Exercise details
Search the entries below. Return every line that has "BitVec" in it.

Provided material
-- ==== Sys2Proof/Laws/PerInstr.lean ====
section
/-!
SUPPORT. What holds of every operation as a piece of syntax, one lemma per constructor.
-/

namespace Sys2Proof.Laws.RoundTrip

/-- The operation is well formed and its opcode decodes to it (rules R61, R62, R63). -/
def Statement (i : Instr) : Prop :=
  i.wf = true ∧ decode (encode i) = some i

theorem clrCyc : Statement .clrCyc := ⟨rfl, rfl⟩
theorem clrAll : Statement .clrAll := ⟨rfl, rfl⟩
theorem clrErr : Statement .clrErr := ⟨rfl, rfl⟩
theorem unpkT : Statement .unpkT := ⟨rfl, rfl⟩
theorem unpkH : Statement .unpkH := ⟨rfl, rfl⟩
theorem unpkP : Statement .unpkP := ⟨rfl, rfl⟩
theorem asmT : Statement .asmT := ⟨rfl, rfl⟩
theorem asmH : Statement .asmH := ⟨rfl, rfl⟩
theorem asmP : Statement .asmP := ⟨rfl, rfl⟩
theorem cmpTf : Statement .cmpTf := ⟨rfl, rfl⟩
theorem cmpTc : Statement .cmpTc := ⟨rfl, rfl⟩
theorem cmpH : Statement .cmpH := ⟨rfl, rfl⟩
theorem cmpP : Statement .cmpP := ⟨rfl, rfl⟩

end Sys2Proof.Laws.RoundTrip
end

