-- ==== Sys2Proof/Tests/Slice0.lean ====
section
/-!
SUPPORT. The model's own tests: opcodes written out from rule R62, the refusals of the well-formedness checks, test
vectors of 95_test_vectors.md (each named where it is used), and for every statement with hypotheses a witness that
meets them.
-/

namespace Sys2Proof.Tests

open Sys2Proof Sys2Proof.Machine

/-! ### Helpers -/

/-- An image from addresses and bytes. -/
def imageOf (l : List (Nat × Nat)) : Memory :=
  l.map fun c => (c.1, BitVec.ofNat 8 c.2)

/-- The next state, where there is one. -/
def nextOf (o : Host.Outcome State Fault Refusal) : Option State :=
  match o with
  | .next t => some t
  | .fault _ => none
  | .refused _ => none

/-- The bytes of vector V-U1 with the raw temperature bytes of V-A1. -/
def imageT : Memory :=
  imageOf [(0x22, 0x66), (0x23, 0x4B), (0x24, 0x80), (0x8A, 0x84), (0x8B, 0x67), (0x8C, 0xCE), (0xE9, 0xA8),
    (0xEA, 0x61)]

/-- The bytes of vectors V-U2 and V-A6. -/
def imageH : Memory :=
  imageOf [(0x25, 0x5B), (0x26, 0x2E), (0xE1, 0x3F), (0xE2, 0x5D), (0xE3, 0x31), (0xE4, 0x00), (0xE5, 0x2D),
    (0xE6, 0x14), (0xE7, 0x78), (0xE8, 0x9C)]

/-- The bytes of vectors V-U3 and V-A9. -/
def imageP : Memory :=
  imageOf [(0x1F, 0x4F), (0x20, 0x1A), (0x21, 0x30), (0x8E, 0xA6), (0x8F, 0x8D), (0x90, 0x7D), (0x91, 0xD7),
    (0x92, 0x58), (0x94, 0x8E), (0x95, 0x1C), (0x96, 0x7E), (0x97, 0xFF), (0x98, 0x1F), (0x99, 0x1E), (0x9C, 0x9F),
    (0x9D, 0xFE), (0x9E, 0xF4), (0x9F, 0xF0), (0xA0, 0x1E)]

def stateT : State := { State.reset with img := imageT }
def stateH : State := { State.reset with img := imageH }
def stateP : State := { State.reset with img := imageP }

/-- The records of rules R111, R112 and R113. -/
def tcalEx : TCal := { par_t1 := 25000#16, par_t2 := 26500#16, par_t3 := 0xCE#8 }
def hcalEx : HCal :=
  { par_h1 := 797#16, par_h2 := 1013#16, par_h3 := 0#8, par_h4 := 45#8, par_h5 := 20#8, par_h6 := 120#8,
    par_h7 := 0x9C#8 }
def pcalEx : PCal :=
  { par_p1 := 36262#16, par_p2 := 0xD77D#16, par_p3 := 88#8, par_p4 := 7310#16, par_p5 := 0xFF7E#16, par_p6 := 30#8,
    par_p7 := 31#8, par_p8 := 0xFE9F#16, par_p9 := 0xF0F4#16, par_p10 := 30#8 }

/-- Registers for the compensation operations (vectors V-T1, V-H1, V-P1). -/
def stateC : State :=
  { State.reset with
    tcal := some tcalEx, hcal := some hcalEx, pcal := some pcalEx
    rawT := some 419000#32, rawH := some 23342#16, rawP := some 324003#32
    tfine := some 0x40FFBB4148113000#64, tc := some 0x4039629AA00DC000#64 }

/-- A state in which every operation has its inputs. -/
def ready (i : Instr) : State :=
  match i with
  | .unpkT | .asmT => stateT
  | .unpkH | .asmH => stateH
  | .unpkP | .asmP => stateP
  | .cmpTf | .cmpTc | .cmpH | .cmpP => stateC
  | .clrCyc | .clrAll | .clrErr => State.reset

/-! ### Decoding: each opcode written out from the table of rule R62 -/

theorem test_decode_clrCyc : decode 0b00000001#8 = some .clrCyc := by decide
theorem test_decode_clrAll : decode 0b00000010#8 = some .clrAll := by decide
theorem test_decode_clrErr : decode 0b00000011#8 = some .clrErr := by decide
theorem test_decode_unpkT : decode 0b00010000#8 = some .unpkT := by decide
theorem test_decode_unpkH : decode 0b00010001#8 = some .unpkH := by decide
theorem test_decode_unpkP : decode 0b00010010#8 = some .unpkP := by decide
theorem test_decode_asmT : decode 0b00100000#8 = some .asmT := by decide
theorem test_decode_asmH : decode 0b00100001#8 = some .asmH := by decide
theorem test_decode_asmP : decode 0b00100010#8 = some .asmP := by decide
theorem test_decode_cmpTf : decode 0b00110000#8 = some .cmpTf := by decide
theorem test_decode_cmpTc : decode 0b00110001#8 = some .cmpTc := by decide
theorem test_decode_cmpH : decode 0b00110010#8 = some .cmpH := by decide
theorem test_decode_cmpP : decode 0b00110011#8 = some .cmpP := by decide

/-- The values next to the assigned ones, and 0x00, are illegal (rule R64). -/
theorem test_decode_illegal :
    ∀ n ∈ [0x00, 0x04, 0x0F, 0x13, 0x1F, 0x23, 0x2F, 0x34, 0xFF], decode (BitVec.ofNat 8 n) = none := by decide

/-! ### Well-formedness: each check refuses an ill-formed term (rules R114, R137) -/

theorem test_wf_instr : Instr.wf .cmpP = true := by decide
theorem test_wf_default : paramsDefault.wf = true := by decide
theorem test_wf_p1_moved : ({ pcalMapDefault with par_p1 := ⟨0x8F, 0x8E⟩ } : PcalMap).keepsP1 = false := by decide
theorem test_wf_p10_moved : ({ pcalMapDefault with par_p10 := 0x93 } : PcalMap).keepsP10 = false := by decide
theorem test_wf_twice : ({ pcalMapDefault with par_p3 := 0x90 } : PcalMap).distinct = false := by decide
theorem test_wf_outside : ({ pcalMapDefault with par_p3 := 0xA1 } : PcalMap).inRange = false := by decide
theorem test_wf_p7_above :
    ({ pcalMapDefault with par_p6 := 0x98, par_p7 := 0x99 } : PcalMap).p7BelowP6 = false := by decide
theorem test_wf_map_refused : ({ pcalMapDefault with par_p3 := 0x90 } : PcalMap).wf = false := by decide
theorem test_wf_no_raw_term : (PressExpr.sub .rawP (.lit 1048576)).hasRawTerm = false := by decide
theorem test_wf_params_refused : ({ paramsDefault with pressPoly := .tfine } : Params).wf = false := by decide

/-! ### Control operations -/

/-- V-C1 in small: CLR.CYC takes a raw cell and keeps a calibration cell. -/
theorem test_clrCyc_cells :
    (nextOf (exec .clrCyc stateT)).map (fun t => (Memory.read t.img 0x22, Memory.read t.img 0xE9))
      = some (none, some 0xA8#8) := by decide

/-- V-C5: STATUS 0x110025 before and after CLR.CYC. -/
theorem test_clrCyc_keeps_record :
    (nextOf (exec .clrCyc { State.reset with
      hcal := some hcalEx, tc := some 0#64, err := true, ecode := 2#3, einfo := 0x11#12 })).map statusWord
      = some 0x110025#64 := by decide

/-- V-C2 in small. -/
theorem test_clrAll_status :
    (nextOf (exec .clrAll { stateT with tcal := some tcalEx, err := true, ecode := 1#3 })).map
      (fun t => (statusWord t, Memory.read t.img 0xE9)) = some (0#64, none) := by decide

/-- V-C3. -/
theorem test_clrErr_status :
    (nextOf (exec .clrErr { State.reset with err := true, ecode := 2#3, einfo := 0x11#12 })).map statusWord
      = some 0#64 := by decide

Response area
  l.map fun c => (c.1, BitVec.ofNat 8 c.2)
    ∀ n ∈ [0x00, 0x04, 0x0F, 0x13, 0x1F, 0x23, 0x2F, 0x34, 0xFF], decode (BitVec.ofNat 8 n) = none := by decide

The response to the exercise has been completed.